All three algorithms are implemented in native C inside the .so/.dll and produce results that are byte-exact with their reference implementations:

Algorithm	Class	Reference	Typical models
BPE (byte-level, tiktoken-compatible)	`\Tokenizers\Bpe`	Python `tiktoken`	GPT-4, GPT-4o, Llama 3, Mistral, Qwen, DeepSeek
WordPiece	`\Tokenizers\WordPiece`	HuggingFace `BertTokenizerFast`	BERT and its family
Unigram (SentencePiece)	`\Tokenizers\Unigram`	HuggingFace `t5-small`	T5, ALBERT

"Byte-exact" means the extension produces the identical token IDs as the Python reference on every verified test case — not an approximation. Conformance fixtures are committed to the repository and CI fails on any diff.

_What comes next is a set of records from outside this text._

-- ==== Sys2Proof/Machine/Float.lean ====
section
/-! DEFINITION. Floating-point values, exact results and their one rounding (spec/04_numbers.md R63 to R76): a finite
value is an exact ratio of natural numbers with a sign, and every operation computes exactly and rounds once. -/

namespace Sys2Proof.Machine

/-- The floating-point formats of R63. -/
inductive FFmt where
  | f16 | bf16 | f32 | f64
  deriving DecidableEq, Repr, Inhabited

/-- Fraction bits (R63). -/
def FFmt.fb : FFmt → Nat | .f16 => 10 | .bf16 => 7 | .f32 => 23 | .f64 => 52
/-- Exponent bits (R63). -/
def FFmt.eb : FFmt → Nat | .f16 => 5 | .bf16 => 8 | .f32 => 8 | .f64 => 11
def FFmt.width (f : FFmt) : Nat := 1 + f.eb + f.fb
/-- The exponent bias (R63). -/
def FFmt.bias (f : FFmt) : Nat := 2 ^ (f.eb - 1) - 1
/-- The magnitude bits of infinity. -/
def FFmt.infMag (f : FFmt) : Nat := (2 ^ f.eb - 1) * 2 ^ f.fb
/-- The canonical quiet NaN (R63). -/
def FFmt.nan (f : FFmt) : Word64 := BitVec.ofNat 64 (f.infMag + 2 ^ (f.fb - 1))
/-- A sign and a magnitude as bits of the format. -/
def FFmt.pack (f : FFmt) (neg : Bool) (mag : Nat) : Word64 :=
  BitVec.ofNat 64 ((if neg then 2 ^ (f.width - 1) else 0) + mag)
def FFmt.inf (f : FFmt) (neg : Bool) : Word64 := f.pack neg f.infMag
def FFmt.zero (f : FFmt) (neg : Bool) : Word64 := f.pack neg 0

/-- The format of a type code (R56). -/
def FFmt.ofTy (t : Nat) : FFmt := if t = 0xA then .f16 else if t = 0xB then .bf16 else if t = 0xD then .f64 else .f32

/-- The value of a bit pattern: a NaN (signalling or not), an infinity, or a finite value `num / den` with its sign,
zeros included. -/
inductive FVal where
  | nan (signalling : Bool)
  | inf (neg : Bool)
  | fin (neg : Bool) (num den : Nat)
  deriving DecidableEq, Repr, Inhabited

def FVal.isNan : FVal → Bool | .nan _ => true | _ => false
def FVal.isSnan : FVal → Bool | .nan s => s | _ => false
def FVal.isInf : FVal → Bool | .inf _ => true | _ => false
def FVal.isZero : FVal → Bool | .fin _ n _ => n == 0 | _ => false
def FVal.neg : FVal → Bool | .nan _ => false | .inf s => s | .fin s _ _ => s
/-- The value with its sign changed; a NaN stays what it is. -/
def FVal.negate : FVal → FVal | .nan s => .nan s | .inf s => .inf (!s) | .fin s n d => .fin (!s) n d

/-- The value of the low `width` bits of a word (R63). -/
def unpack (f : FFmt) (w : Word64) : FVal :=
  let x := w.toNat % 2 ^ f.width
  let neg := decide (2 ^ (f.width - 1) ≤ x)
  let mag := x % 2 ^ (f.width - 1)
  let e := mag / 2 ^ f.fb
  let m := mag % 2 ^ f.fb
  if e = 2 ^ f.eb - 1 then
    if m = 0 then .inf neg else .nan (decide (m < 2 ^ (f.fb - 1)))
  else
    -- weight of the last bit is 2^(max e 1 - bias - fb)
    let sig := if e = 0 then m else m + 2 ^ f.fb
    let sh := max e 1
    let k := f.bias + f.fb
    if k ≤ sh then .fin neg (sig * 2 ^ (sh - k)) 1 else .fin neg sig (2 ^ (k - sh))

/-! ### Rounding -/

/-- How a value is rounded (R57, R69); under SR with the lane's random value U (R72). -/
inductive Rnd where
  | rne | rtz | rup | rdn | rna
  | sr (u : BitVec 16)
  deriving DecidableEq, Repr, Inhabited

/-- The rounding of a code 0 to 4 (R57). -/
def Rnd.ofCode : Nat → Rnd | 0 => .rne | 1 => .rtz | 2 => .rup | 3 => .rdn | _ => .rna

/-- Whether a magnitude `N + r/d`, with r < d, rounds to N + 1 (R69, R73). -/
def Rnd.up (m : Rnd) (neg odd : Bool) (r d : Nat) : Bool :=
  match m with
  | .rne => decide (d < 2 * r) || (decide (2 * r = d) && odd)
  | .rtz => false
  | .rup => !neg && decide (0 < r)
  | .rdn => neg && decide (0 < r)
  | .rna => decide (d ≤ 2 * r) && decide (0 < r)
  | .sr u => decide (2 ^ 16 ≤ r * 2 ^ 16 / d + u.toNat)

/-- n * 2^e / d as a quotient and remainder: (q, r, d') with the value q + r/d'. -/
def scaledDiv (n d : Nat) (e : Int) : Nat × Nat × Nat :=
  match e with
  | .ofNat k => (n * 2 ^ k / d, n * 2 ^ k % d, d)
  | .negSucc k => (n / (d * 2 ^ (k + 1)), n % (d * 2 ^ (k + 1)), d * 2 ^ (k + 1))

/-- floor(log2 (n / d)) for positive n and d. -/
def ilog2 (n d : Nat) : Int :=
  let g : Int := (n.log2 : Int) - (d.log2 : Int)
  -- n / d lies in (2^(g - 1), 2^(g + 1))
  let ge := match g with
    | .ofNat k => decide (d * 2 ^ k ≤ n)
    | .negSucc k => decide (d ≤ n * 2 ^ (k + 1))
  if ge then g else g - 1

/-- Rounds a positive magnitude to a grid whose last place has weight 2^q: the integer in units of 2^q and whether
anything was lost. -/
def roundGrid (m : Rnd) (neg : Bool) (n d : Nat) (q : Int) : Nat × Bool :=
  let (t, r, d') := scaledDiv n d (-q)
  (if m.up neg (t % 2 == 1) r d' then t + 1 else t, decide (r ≠ 0))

All three classes live in the \Tokenizers\ namespace. The high-level factory \Tokenizers\Encoding auto-selects the right class for you based on the tokenizer file you provide.

2. OpenAI encodings¶

Use Encoding::load() to load one of the two OpenAI built-in encodings by name.

<?php
use Tokenizers\Encoding;
use Tokenizers\TokenizerException;

// Load cl100k_base — used by GPT-4, GPT-4o (text), o1, o3
$enc = Encoding::load('cl100k_base');

// Load o200k_base — used by GPT-4o (multimodal), o1 mini, o1 pro
$enc = Encoding::load('o200k_base');

// Throws TokenizerException("unknown encoding: <name>") for anything else

Which models use which encoding:

Encoding	Models
`cl100k_base`	GPT-4, GPT-4o text generation, o1, o3
`o200k_base`	GPT-4o multimodal, o1 mini, o1 pro

On first use, the vocab file is downloaded from OpenAI's public CDN, checksum-verified, and written to the local cache directory. Subsequent uses (in the same process and in future processes) load from the cache — no download. The vocab is never redistributed with the extension itself.

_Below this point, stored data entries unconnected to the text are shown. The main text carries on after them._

-- ==== Sys2Proof/Machine/State.lean ====
section
/-! DEFINITION. The state of the device as plain data: every wave, cord, context, queue, memory structure, engine, port,
hart and debug unit that the manual gives it, and the state after reset. INVENTORY.md lists each piece with its rule.
Updates have names (with…) so that a later proof cites one lemma for each. -/

namespace Sys2Proof.Machine

/-- The 96 lane words of one vector register. -/
abbrev Lanes := List Word

/-- Why a run stops. The device itself never stops a step: traps, refusals of records and context faults are next
states. -/
inductive Fault where
  /-- Raised by an event that names a wave, record, write or engine operation that the device does not hold: such an
  event cannot happen (safe). -/
  | noSuchEvent
  deriving DecidableEq, Repr, Inhabited

/-- Why the model gives a step no meaning. -/
inductive Refusal where
  /-- An instruction that the model does not give a meaning to yet (safe). -/
  | notModelled (mnemonic : String)
  deriving DecidableEq, Repr, Inhabited

/-! ### Waves -/

/-- One main vector register: its lanes and, while a producer is pending, the producer's PC (R32, R151). -/
structure VReg where
  lanes    : Lanes
  producer : Option Word64
  deriving DecidableEq, Repr, Inhabited

/-- What a wave waits for. `stalled` marks an instruction that will be executed again in full (R113). -/
inductive Wait where
  | none
  /-- blocked at an instruction that is evaluated again at the wave's next turn. -/
  | stalled
  /-- blocked in a REG.GROW of `len` bytes for n registers, with its D (R154, R155). -/
  | grow (n : Nat) (d : Opnd) (len : Nat)
  /-- the wait step of a BAR, BAR.WAIT or BAR.DEV of `len` bytes (R224, R226, R228). -/
  | barrier (g : Nat) (len : Nat)
  /-- a SLEEP of `len` bytes until a deadline (R109). -/
  | sleep (deadline : Nat) (d : Opnd) (len : Nat)
  /-- an UPCALL of `len` bytes posted in mailbox entry `entry`, with any answer taken while saved (R108, R113). -/
  | upcall (entry : Nat) (d : Opnd) (answer : Option Word64) (len : Nat)
  /-- a TILE.ACQ of `len` bytes waiting for its request (R337). -/
  | tile (root : RootId) (d : Opnd) (len : Nat)
  /-- ACQ.RS waiting for writes held back by tenure, with the largest completion time so far (R244). -/
  | acq (ids : List Nat) (h : Nat)
  /-- an MMA that waits in its quartet's gather (R347). -/
  | gather (g : Nat)
  /-- blocked at a NODE.POP.wait on a queue, which is executed again; `rung` once a doorbell has come (R142, R143). -/
  | pop (q : Nat) (rung : Bool)
  /-- blocked in a QPUSH.wait, SPAWN.wait, QP.POST.wait or CUT.GO.wait with what it has read and checked (R127, R139, R378,
  R416). -/
  | push (r : List Byte)
  /-- the wave has ended (R137). -/
  | ended
  deriving DecidableEq, Repr, Inhabited

/-- A LOOP.PIN pair (S, E) (R158). -/
structure Loop where
  start : Word64
  last  : Word64
  deriving DecidableEq, Repr, Inhabited

/-- A wave's state for one of its groups: ARR, DONE and H of R221. `hset` holds the writes of H whose completion times
have not returned. -/
structure Arrival where
  group : Nat
  arr   : Mask
  done  : Bool
  h     : Nat
  hset  : List Nat
  deriving DecidableEq, Repr, Inhabited

/-- One copy of a batch (R284 to R288): what CPY or CPY.BOX added, with the hints of its writes and reads. `box` holds
the descriptor's bytes and the origin. -/
inductive CopyItem where
  | linear (dst src n : Nat) (dstScratch srcScratch : Bool) (hint rhint : Nat)
  | box (desc : List Byte) (dst : Nat) (dstScratch : Bool) (x0 y0 z0 : Int) (hint rhint : Nat)
  deriving DecidableEq, Repr, Inhabited

/-- A fault that a piece of a copy met (R290): cause, address, kind field of %trapinfo and pool code. -/
structure DeferredFault where
  cause : Nat
  addr  : Nat
  kind  : Nat
  pool  : Nat
  deriving DecidableEq, Repr, Inhabited

/-- The progress of one piece of a copy. -/
inductive PieceState where
  | todo
  /-- stopped by a fault; `told` once a trap has reported it. -/
  | stopped (f : DeferredFault) (told : Bool)
  /-- performed, with the ids of its writes that may not have completed. -/
  | done (writes : List Nat)
  deriving DecidableEq, Repr, Inhabited

/-- Bytes of a piece: n bytes from a source, or constant bytes, to consecutive destination bytes. -/
structure PiecePart where
  src   : Option Nat
  const : List Byte
  dst   : Nat
  n     : Nat
  deriving DecidableEq, Repr, Inhabited

/-- A piece of a copy: everything that one copy writes in one aligned 32-byte sector (R230, R246, R287). -/
structure Piece where
  parts      : List PiecePart
  srcScratch : Bool
  dstScratch : Bool
  hint       : Nat
  rhint      : Nat
  st         : PieceState
  deriving DecidableEq, Repr, Inhabited

/-- A closed batch that has not completed (R284, R289); `sup` is the state of the wave that closed it, `engine` the stoker
engine that runs it (R10). -/
structure Batch where
  number : Word
  sup    : Bool
  engine : Nat
  pieces : List Piece
  deriving DecidableEq, Repr, Inhabited

/-- What happened to a stream's walk (R292, R293). -/
inductive StreamRun where
  | stopped
  | running
  | ended
  /-- `told` once a trap has reported it. -/
  | faulted (addr : Nat) (perm : Bool) (told : Bool)
  deriving DecidableEq, Repr, Inhabited

/-- One of a wave's eight streams (R291, R292): the record's bytes, its walk, the state that started it, the base once it
has been read, the position of the next element and the elements of the entry being filled. -/
structure Stream where
  id      : Nat
  bytes   : List Byte
  run     : StreamRun
  sup     : Bool
  base    : Option Nat
  pos     : Nat
  part    : List Word64
  deriving DecidableEq, Repr, Inhabited

/-- An incomplete invalidation of a wave (R317): the range, none for the whole tag, and the writes that it lets
perform. -/
structure Inval where
  id     : Nat
  tag    : Nat
  range  : Option (Nat × Nat)
  writes : List Nat
  done   : Bool
  upto   : Nat
  deriving DecidableEq, Repr, Inhabited

/-- A wave (R30, R100, R147 to R158, R221, R237, R265, R284 to R294, R317, R435). -/
structure Wave where
  id        : WaveId
  /-- the cord's uid. -/
  cord      : Nat
  /-- %waveid. -/
  index     : Nat
  wait      : Wait
  pc        : Word64
  /-- the PC was reached by a transfer, so offset 28 is not skipped (R20). -/
  jumped    : Bool
  sup       : Bool
  live      : Mask
  k         : List Mask
  c         : BitVec 8
  s         : List Word
  v         : List VReg
  o         : List Lanes
  l         : List Lanes
  lSup      : List Lanes
  x         : List (List (BitVec 16))
  q         : List (List Lanes)
  /-- the bound N (R148); the allocation A is the length of v. -/
  bound     : Nat
  /-- the first granule of the span (R134). -/
  granule   : Nat
  fpflags   : BitVec 5
  srseed    : Word64
  horizon   : Nat
  rep       : BitVec 16
  repStr    : BitVec 7
  repStrSup : BitVec 7
  loop      : Option Loop
  loopSup   : Option Loop
  trapcause : BitVec 8
  trapmask  : Mask
  trapinfo  : Word64
  /-- the kept pass of R265, with the address of its instruction. -/
  pass      : Option (Nat × Word64)
  arrivals  : List Arrival
  /-- the horizon of the wave's end (R223), once it has ended. -/
  endH      : Nat
  endSet    : List Nat
  wake      : Bool
  /-- after YIELD: its rick's clock count at the end of 64 clocks, and the ready waves of the partition that have not issued
  since (R161). -/
  yield     : Option (Nat × List WaveId)
  /-- no issue before this device time: a restored wave's horizon (R252). -/
  hold      : Nat
  /-- a trial holds the next issue until its rick's clock count reaches this (R443). -/
  delayed   : Option Nat
  openBatch : List CopyItem
  batches   : List Batch
  nextBatch : Word
  streams   : List Stream
  invals    : List Inval
  /-- ids of this wave's writes, and of writes whose value it returned early, whose completion times it has not
  received (R237). -/
  watch     : List Nat
  /-- the number of the wave's next collective (R421). -/
  nextColl  : Word
  regions   : List (BitVec 16)
  rgndepth  : BitVec 16
  halted    : Bool
  /-- STATE and BP of the record of its last halt and its %trapinfo, with which a restored wave halts again (R446). -/
  haltAs    : Nat × Nat × Word64
  /-- halt again after one issue (R439). -/
  stepOnce  : Bool
  /-- the next issue is exempt from breakpoints (R439). -/
  exempt    : Bool
  deriving DecidableEq, Repr, Inhabited

/-! ### Cords and kernels -/

/-- The fields of a kernel descriptor that outlive its expansion (R129). -/
structure Kernel where
  code    : Nat
  regs    : Nat
  sregs   : Nat
  waves   : Nat
  depth   : Nat
  glast   : Nat
  scratch : Nat
  persist : Bool
  pullq   : Nat
  keep    : List (Nat × Nat)
  smask   : BitVec 8
  entry   : Nat
  nodes   : List (Nat × Nat × Bool)
  streams : List (List Byte)
  groups  : List (BitVec 128)
  deriving DecidableEq, Repr, Inhabited

/-- The barrier slot of a group (R218, R221); `drain` is the device time at which a draining phase completes. -/
structure BarSlot where
  group : Nat
  slot  : Nat
  phase : Word
  dev   : Bool
  drain : Option Nat
  deriving DecidableEq, Repr, Inhabited

/-- The mode of a tenure (R325). -/
inductive TenMode where
  | r | w
  deriving DecidableEq, Repr, Inhabited

/-- An entry of a cord's tenure list (R325): held, or lapsed with the completion time of its write-back. -/
structure TenEntry where
  root   : RootId
  mode   : TenMode
  lapsed : Option Nat
  deriving DecidableEq, Repr, Inhabited

/-- A member's issue of MMA or MMA.SP (R347, R348, R357): what it reads is captured when it joins the gather. -/
structure MmaMember where
  wave : WaveId
  pc   : Word64
  sp   : Bool
  f    : Fields
  exec : Mask
  b    : List Lanes
  bs   : Lanes
  bm   : Lanes
  deriving DecidableEq, Repr, Inhabited

/-- The gather of a QUARTET group of a cord (R347). -/
structure Gather where
  group   : Nat
  members : List MmaMember
  /-- the broken gather's reported %waveid (R347). -/
  broken  : Option Nat
  /-- %waveid of the waves that were blocked in it when it broke and have not raised QUARTET_BROKEN yet (R347). -/
  hit     : List Nat
  deriving DecidableEq, Repr, Inhabited

/-- A placed cord, or one held in a save image (R110, R134, R136). -/
structure Cord where
  uid      : Nat
  tag      : Nat
  core     : Nat
  recUid   : Nat
  cordid   : Nat
  count    : Nat
  kernel   : Kernel
  frame    : Nat
  /-- first byte of the scratchpad span. -/
  scratchBase : Nat
  /-- bytes of the span that are not zero, by offset, and the granules whose written bit is set (R271). -/
  scratch  : List Host.Cell
  written  : List Nat
  bars     : List BarSlot
  tenures  : List TenEntry
  gathers  : List Gather
  /-- held entries that a restored cord has still to acquire again, in order (R112). -/
  reacq    : List (RootId × TenMode)
  /-- %waveid of the waves that had ended when the cord was saved, each with the horizon of its end (R111, R223). -/
  ended    : List (Nat × Nat)
  /-- place in the order of placement. -/
  order    : Nat
  deriving DecidableEq, Repr, Inhabited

cl100k_base has a vocabulary of 100,277 tokens:

echo $enc->vocabSize(); // 100277

Encoding, counting, and decoding:

use Tokenizers\Encoding;

$enc = Encoding::load('cl100k_base');

// Count tokens without producing the full array
$count = $enc->countTokens('Hello, world!'); // fast, no allocation of the id array

// Encode to token IDs
$ids = $enc->encode('Hello world'); // [9906, 1917]

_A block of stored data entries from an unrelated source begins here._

/-- A write of bytes of one sector to a translated place enters: it notifies the queues whose DOORBELL or QSTATE it reaches
(R114, R116, R117). -/
def State.enterWrite (s : State) (agent : Agent) (tag core : Option Nat) (pa : Nat) (e : Word64) (bs : List Byte) : Nat × State :=
  s.newWrite agent tag core (cellsAt pa (s.doorless pa bs)) (grainBytes (pteGrain e)) (cacheMode e) (ptePool e) (s.bellsFor pa bs)

/-- The same of a write that is made at home, or of an atomic's: it is accepted at once unless something holds it back. -/
def State.putHome (s : State) (agent : Agent) (tag core : Option Nat) (pa : Nat) (e : Word64) (bs : List Byte) : Nat × State :=
  let (id, s) := s.enterWrite agent tag core pa e bs
  (id, s.acceptOr id)

/-- The pieces of a store, each with its bytes: one write for each sector (R242). -/
def State.storePieces (s : State) (agent : Agent) (tag core : Option Nat) (now : Bool) :
    List (Nat × Nat × Word64) → List Byte → List Nat × State
  | [], _ => ([], s)
  | (pa, n, e) :: rest, bs =>
    let (id, s) := s.enterWrite agent tag core pa e (bs.take n)
    let s := (if now then s.acceptNow id else s).useHome 0 [(pa, n, e)]
    let (ids, s) := State.storePieces s agent tag core now rest (bs.drop n)
    (id :: ids, s)

/-- A store by the hardware: the ids of its writes, accepted at once. -/
def State.hwStore (s : State) (agent : Agent) (unit tag die : Nat) (sup : Bool) (va : Nat) (bs : List Byte) :
    State × Acc (List Nat) :=
  andThen (s.locate unit tag die sup 1 none (piecesOf va bs.length)) fun s l =>
    let (ids, s) := s.storePieces agent (some tag) none true l bs
    (s, .ok ids)

/-- An atomic read-modify-write by the hardware in one sector: the old value, by the function of R243, and the id of its
write. -/
def State.hwAtomic (s : State) (unit tag die : Nat) (sup : Bool) (va n : Nat) (f : Nat → Nat) : State × Acc (Nat × Nat) :=
  andThen (s.locate unit tag die sup 3 none [(va, n)]) fun s l =>
    let (pa, _, e) := l.headD default
    let s := s.useHome 0 l
    let old := natOfBytes (s.latestBytes pa n)
    let (id, s) := s.putHome .engine (some tag) none pa e (bytesOfNat n (f old))
    (s, .ok (old, id))

/-- A physical store by the hardware, for a context, accepted at once unless a tenure holds it (R235); a poisoned sector is
not written, and faults the context (R252). -/
def State.physStore (s : State) (tag pa : Nat) (bs : List Byte) : List Nat × State :=
  (piecesOf pa bs.length).foldl (fun p x => match p.2.meetErrors none tag x.1 with
    | (true, s) => (p.1, s.faultLater tag)
    | (false, s) =>
      let (id, s) := s.writeHome (some tag) (cellsAt x.1 ((bs.drop (x.1 - pa)).take x.2)) 32 .normal (decide (poolBase ≤ x.1))
      (p.1 ++ [id], s)) ([], s)

/-! ### Accesses of harts and of firmware commands -/

/-- How an access of a hart ends: a value, a page fault at an address, a guest page fault with the guest's physical address,
a poisoned sector, a wait, or an address that no memory has. -/
inductive HAcc (α : Type) where
  | ok (a : α)
  | page (va : Nat)
  | guest (va gpa : Nat)
  | bad (tag : Option Nat)
  | wait
  | absent
  deriving DecidableEq, Repr, Inhabited

/-- One access after another. -/
def hartThen {α β : Type} (r : State × HAcc α) (k : State → α → State × HAcc β) : State × HAcc β :=
  match r with
  | (s, .ok a) => k s a
  | (s, .page a) => (s, .page a)
  | (s, .guest a g) => (s, .guest a g)
  | (s, .bad t) => (s, .bad t)
  | (s, .wait) => (s, .wait)
  | (s, .absent) => (s, .absent)

/-- The attributes of a physical access: those of a page of the pool, or of normal HBM (log 25). -/
def physLeaf (pa : Nat) : Word64 := if poolBase ≤ pa then 0x0090000000000000 else 0

/-- Physical accesses: in M-mode and Bare, and by firmware commands. In recovery mode there is no pool (R432). -/
def State.locatePhys (s : State) (kind : Nat) : List (Nat × Nat) → State × HAcc (List (Nat × Nat × Word64))
  | [] => (s, .ok [])
  | (pa, n) :: rest =>
    if (hbmEnd ≤ pa ∧ pa < poolBase) ∨ 2 ^ 52 ≤ pa ∨ (poolBase ≤ pa ∧ s.boot.recovery) then (s, .absent)
    else match s.meetErrors none 0 pa with
      | (true, s) => (s, .bad none)
      | (false, s) =>
        if s.heldBack pa none then (s.contend pa none (kind == 1 || kind == 3), .wait)
        else if s.dirFull pa then (s, .wait)
        else hartThen (State.locatePhys (s.enter pa) kind rest) fun s l => (s, .ok ((pa, n, physLeaf pa) :: l))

// Decode token IDs back to text
$text = $enc->decode($ids); // 'Hello world'

// Decode a single token ID
$piece = $enc->decodeSingle(9906); // 'Hello'

3. HuggingFace models (`tokenizer.json`)¶

Encoding::fromHuggingFace($path) loads any HuggingFace tokenizer from its tokenizer.json file and returns the appropriate typed object — Bpe, WordPiece, or Unigram — dispatched automatically by the model.type field inside the JSON.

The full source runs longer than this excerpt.